++++ Data records ++++

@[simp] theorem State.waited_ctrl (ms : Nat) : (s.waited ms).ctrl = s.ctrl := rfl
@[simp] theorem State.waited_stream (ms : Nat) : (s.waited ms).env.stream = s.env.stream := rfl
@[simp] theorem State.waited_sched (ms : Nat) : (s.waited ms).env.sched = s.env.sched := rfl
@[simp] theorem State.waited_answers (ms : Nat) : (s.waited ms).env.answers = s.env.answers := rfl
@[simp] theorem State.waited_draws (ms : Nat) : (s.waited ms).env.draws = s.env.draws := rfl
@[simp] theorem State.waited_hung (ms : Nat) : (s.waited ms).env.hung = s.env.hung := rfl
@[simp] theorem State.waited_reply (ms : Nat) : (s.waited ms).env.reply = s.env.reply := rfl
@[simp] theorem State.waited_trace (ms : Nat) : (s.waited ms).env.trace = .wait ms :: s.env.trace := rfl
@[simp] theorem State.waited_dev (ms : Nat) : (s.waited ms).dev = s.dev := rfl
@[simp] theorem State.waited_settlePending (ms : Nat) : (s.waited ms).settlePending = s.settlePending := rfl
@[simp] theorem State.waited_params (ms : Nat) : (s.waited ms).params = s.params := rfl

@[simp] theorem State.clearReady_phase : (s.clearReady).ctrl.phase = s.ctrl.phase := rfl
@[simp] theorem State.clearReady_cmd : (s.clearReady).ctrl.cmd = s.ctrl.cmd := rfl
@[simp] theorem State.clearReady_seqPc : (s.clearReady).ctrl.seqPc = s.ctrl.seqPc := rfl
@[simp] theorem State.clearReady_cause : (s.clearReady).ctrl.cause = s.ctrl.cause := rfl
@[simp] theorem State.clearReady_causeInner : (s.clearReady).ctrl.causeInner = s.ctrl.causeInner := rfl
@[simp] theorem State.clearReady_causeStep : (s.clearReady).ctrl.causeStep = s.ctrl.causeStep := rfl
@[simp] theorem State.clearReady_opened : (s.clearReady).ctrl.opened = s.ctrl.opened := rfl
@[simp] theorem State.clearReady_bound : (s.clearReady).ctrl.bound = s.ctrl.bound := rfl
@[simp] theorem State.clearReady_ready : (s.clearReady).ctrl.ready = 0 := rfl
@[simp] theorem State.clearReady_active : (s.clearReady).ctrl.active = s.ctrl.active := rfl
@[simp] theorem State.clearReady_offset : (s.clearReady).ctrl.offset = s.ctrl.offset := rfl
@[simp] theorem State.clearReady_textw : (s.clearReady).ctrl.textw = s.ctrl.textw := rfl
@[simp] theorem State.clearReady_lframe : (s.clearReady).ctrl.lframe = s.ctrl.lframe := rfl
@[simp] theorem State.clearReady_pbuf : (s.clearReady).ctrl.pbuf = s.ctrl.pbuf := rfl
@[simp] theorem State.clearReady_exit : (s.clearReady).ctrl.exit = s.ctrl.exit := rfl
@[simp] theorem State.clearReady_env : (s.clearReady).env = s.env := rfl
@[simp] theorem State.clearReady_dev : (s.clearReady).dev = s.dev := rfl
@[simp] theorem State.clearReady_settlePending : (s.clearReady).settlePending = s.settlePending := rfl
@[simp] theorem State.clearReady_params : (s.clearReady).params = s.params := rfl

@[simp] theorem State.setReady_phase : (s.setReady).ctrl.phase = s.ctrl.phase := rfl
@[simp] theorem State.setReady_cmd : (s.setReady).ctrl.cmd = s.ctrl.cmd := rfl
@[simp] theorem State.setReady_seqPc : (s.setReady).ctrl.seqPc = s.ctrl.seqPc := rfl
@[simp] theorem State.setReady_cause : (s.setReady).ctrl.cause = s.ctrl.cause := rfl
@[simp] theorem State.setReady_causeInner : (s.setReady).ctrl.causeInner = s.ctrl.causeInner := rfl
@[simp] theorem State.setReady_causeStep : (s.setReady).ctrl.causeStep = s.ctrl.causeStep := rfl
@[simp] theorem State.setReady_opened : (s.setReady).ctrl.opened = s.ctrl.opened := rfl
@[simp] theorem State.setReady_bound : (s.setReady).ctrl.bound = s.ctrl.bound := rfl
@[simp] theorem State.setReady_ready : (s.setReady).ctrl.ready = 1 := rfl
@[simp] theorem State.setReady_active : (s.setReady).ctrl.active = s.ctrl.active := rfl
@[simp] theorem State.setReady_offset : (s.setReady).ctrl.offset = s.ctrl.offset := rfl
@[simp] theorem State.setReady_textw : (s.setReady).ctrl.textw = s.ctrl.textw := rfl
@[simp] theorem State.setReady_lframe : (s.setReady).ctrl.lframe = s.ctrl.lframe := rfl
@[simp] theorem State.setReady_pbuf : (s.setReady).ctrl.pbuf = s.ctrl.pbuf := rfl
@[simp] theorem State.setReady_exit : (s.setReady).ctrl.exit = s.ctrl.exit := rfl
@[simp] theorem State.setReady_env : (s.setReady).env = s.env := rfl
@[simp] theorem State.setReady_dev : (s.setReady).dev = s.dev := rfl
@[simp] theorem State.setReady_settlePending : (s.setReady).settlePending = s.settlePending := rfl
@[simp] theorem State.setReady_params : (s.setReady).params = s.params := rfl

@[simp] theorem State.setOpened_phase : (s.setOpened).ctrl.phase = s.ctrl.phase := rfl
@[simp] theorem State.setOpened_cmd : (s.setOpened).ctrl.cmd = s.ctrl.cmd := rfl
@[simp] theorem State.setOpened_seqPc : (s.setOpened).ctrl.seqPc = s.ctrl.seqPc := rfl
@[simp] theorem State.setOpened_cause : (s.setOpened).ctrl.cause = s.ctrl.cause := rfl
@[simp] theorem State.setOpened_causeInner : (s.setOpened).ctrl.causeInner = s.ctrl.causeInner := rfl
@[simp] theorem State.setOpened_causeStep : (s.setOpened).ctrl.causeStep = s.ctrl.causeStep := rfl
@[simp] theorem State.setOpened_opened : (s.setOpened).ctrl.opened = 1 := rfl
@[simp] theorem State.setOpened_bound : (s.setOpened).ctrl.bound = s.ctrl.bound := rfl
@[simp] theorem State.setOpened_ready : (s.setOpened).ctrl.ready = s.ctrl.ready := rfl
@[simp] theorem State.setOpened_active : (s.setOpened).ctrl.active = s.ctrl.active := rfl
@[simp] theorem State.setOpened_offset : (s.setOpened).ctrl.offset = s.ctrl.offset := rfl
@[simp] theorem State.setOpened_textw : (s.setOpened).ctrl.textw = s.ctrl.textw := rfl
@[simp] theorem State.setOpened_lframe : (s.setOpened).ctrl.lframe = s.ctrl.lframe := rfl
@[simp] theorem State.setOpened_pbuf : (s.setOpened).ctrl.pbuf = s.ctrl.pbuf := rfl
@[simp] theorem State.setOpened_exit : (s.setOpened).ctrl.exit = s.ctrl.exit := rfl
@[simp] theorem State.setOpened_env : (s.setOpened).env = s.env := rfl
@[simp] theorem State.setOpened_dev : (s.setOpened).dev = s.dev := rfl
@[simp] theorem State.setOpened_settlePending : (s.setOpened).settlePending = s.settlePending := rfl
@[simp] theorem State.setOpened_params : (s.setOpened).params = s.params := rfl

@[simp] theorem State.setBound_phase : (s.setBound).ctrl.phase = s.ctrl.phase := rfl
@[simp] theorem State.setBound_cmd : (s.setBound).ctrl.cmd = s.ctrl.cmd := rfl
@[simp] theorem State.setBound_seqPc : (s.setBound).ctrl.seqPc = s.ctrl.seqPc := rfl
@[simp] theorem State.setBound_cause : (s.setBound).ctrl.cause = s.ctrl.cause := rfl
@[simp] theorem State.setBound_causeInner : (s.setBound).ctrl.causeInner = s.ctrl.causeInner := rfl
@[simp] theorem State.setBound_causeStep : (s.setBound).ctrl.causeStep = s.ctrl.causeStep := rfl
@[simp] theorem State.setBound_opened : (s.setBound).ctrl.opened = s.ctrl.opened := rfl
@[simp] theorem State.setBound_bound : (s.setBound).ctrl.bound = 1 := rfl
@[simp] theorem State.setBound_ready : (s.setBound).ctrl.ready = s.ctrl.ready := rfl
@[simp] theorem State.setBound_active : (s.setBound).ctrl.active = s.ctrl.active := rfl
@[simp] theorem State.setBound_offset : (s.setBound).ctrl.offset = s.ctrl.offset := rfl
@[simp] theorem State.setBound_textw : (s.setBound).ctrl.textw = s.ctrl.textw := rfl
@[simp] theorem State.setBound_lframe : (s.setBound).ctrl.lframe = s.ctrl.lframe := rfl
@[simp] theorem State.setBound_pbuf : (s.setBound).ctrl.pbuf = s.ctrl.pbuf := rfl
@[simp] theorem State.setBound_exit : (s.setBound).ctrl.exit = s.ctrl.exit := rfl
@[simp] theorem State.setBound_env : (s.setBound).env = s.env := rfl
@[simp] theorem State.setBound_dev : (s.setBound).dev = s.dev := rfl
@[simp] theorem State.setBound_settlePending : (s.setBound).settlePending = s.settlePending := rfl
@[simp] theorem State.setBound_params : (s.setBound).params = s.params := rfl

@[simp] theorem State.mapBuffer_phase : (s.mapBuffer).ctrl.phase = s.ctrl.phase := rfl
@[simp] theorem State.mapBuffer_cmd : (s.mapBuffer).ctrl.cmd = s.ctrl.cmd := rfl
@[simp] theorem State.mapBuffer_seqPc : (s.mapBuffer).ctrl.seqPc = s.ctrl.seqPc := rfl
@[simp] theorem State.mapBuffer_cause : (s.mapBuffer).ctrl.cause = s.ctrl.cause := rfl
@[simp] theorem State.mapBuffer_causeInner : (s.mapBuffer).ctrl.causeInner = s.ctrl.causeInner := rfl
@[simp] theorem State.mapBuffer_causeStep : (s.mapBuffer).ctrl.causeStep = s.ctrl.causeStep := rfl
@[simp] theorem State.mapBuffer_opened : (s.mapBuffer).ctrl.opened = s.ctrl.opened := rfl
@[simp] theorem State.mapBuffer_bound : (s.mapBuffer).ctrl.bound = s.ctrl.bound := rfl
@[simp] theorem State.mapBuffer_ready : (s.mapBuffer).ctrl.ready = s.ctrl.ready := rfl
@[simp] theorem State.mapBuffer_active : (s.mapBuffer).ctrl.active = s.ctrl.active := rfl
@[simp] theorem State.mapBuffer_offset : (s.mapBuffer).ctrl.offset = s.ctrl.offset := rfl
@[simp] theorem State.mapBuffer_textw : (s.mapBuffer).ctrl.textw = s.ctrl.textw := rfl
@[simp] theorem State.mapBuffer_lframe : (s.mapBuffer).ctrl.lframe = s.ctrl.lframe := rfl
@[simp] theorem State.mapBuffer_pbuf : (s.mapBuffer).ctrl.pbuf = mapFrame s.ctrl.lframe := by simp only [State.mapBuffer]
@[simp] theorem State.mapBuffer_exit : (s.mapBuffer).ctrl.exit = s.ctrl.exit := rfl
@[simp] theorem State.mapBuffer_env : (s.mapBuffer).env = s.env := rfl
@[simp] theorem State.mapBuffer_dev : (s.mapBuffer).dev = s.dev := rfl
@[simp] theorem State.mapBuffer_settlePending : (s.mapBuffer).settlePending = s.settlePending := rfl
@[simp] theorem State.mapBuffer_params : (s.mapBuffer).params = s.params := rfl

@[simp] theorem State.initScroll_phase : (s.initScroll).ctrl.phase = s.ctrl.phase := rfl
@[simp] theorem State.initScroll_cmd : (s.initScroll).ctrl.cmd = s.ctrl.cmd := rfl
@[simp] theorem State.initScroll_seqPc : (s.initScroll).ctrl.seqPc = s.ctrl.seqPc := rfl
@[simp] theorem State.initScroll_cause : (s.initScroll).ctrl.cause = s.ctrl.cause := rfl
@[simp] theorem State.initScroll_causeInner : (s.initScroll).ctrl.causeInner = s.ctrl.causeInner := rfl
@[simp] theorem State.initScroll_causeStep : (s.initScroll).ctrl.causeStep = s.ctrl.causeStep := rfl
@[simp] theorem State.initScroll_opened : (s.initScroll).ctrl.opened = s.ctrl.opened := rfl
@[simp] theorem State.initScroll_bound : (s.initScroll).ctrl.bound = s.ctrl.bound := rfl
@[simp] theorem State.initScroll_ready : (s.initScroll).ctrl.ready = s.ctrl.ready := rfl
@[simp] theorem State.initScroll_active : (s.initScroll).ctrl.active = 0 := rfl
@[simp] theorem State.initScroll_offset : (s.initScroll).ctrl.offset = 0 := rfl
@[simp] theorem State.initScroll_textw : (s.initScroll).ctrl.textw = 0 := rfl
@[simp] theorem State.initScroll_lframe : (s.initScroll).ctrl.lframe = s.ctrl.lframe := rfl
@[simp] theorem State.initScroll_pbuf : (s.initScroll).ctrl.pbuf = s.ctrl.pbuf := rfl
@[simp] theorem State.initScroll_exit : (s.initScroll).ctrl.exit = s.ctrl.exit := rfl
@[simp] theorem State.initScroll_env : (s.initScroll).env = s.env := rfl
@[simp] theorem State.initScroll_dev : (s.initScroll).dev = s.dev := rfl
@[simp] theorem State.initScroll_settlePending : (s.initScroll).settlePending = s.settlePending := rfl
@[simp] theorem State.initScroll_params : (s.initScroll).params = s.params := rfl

++++
++++ Data records ++++

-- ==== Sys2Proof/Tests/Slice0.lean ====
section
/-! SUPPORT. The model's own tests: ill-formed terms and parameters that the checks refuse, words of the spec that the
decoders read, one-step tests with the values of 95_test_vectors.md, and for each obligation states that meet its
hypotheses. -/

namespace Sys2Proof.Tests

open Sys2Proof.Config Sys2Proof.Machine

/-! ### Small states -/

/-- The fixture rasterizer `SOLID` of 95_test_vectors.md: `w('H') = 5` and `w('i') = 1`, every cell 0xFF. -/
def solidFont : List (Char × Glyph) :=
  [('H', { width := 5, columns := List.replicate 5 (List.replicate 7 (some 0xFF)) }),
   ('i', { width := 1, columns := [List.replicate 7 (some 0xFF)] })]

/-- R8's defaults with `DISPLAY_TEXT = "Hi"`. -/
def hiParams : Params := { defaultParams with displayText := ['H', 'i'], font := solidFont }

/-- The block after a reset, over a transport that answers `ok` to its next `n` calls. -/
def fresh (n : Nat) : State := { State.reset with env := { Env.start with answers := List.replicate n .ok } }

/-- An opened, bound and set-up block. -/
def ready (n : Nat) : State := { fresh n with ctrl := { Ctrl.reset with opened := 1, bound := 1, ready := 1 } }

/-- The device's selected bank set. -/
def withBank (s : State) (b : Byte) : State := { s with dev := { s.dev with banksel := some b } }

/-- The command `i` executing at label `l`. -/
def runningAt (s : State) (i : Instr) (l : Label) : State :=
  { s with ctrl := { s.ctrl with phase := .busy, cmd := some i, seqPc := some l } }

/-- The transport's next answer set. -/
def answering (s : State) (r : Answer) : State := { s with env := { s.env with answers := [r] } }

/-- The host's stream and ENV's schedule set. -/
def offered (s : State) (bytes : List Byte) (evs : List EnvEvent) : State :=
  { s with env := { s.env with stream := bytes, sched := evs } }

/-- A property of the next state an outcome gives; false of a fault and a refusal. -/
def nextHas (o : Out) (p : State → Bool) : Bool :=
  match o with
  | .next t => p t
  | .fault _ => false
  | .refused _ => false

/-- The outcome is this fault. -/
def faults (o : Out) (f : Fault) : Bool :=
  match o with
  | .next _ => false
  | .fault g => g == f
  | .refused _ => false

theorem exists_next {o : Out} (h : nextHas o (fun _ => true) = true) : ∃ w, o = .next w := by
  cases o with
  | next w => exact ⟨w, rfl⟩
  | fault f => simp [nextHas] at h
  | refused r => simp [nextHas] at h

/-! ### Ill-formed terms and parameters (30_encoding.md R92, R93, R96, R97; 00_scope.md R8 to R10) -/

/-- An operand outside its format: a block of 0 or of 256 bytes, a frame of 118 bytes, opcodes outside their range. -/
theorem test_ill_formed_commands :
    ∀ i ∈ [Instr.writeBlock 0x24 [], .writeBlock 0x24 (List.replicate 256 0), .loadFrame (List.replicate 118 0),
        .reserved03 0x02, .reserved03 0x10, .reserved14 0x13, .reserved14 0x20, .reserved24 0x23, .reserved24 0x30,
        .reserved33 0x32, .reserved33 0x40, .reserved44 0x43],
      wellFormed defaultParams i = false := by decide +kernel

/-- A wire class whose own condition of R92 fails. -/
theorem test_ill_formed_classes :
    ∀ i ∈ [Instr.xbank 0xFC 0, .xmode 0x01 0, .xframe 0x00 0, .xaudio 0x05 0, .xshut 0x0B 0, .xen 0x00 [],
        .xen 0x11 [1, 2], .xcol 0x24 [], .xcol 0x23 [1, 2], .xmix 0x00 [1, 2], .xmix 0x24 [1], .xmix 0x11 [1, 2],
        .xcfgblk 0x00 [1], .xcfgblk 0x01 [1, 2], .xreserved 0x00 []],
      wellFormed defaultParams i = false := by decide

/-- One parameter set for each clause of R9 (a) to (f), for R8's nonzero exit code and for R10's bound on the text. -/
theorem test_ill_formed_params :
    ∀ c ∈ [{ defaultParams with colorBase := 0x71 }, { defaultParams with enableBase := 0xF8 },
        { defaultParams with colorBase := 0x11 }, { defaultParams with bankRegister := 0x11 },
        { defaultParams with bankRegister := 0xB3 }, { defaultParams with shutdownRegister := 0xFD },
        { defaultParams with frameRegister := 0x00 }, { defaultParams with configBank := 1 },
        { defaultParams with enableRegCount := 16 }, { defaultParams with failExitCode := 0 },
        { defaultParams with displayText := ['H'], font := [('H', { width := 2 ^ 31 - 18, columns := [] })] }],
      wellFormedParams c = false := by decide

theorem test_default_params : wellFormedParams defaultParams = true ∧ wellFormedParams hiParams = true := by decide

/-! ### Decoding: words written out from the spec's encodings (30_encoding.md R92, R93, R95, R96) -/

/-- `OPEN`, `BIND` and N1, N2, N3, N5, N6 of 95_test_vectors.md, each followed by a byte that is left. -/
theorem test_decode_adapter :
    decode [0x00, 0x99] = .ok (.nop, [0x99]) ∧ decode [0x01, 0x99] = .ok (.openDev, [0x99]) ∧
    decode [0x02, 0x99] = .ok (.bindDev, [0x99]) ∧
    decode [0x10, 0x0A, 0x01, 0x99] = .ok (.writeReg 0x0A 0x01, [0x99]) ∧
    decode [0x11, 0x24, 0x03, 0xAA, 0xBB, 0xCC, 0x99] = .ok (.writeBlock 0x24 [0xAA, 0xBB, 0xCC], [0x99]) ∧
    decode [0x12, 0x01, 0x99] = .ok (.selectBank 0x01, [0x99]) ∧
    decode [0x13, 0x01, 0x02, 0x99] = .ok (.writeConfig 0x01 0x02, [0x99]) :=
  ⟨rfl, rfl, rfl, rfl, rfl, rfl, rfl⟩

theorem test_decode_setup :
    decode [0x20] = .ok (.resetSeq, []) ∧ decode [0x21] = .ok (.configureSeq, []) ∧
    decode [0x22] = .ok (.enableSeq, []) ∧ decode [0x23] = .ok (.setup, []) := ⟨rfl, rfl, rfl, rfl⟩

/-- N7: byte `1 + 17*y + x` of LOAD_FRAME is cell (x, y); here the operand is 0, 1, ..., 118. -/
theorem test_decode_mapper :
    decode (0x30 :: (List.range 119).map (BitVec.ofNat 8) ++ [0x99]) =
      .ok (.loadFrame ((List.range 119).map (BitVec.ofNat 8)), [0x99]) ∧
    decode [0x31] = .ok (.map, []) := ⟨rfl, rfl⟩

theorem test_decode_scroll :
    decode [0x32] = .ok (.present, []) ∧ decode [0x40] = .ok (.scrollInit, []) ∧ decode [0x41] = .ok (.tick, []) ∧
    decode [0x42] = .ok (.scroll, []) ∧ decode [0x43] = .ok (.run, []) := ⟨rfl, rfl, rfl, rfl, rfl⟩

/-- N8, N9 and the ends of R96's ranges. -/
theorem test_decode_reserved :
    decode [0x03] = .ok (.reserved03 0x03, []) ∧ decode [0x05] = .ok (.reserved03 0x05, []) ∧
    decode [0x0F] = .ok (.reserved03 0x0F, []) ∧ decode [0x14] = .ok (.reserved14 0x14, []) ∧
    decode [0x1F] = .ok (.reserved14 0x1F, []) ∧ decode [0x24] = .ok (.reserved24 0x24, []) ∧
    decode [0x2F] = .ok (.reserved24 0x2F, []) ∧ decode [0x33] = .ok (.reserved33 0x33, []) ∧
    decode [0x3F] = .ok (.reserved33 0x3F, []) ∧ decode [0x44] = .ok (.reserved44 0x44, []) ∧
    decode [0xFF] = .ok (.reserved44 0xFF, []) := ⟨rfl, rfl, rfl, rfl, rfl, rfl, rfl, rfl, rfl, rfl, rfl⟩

++++

Task item:
The response must hold only the lines above from the line with "(s.setReady).dev = s.dev := rfl" through the line with "(s.setOpened).ctrl.opened = 1 := rfl", each copied exactly, both ends kept.

Finished exercise:
@[simp] theorem State.setReady_dev : (s.setReady).dev = s.dev := rfl
@[simp] theorem State.setReady_settlePending : (s.setReady).settlePending = s.settlePending := rfl
@[simp] theorem State.setReady_params : (s.setReady).params = s.params := rfl

@[simp] theorem State.setOpened_phase : (s.setOpened).ctrl.phase = s.ctrl.phase := rfl
@[simp] theorem State.setOpened_cmd : (s.setOpened).ctrl.cmd = s.ctrl.cmd := rfl
@[simp] theorem State.setOpened_seqPc : (s.setOpened).ctrl.seqPc = s.ctrl.seqPc := rfl
@[simp] theorem State.setOpened_cause : (s.setOpened).ctrl.cause = s.ctrl.cause := rfl
@[simp] theorem State.setOpened_causeInner : (s.setOpened).ctrl.causeInner = s.ctrl.causeInner := rfl
@[simp] theorem State.setOpened_causeStep : (s.setOpened).ctrl.causeStep = s.ctrl.causeStep := rfl
@[simp] theorem State.setOpened_opened : (s.setOpened).ctrl.opened = 1 := rfl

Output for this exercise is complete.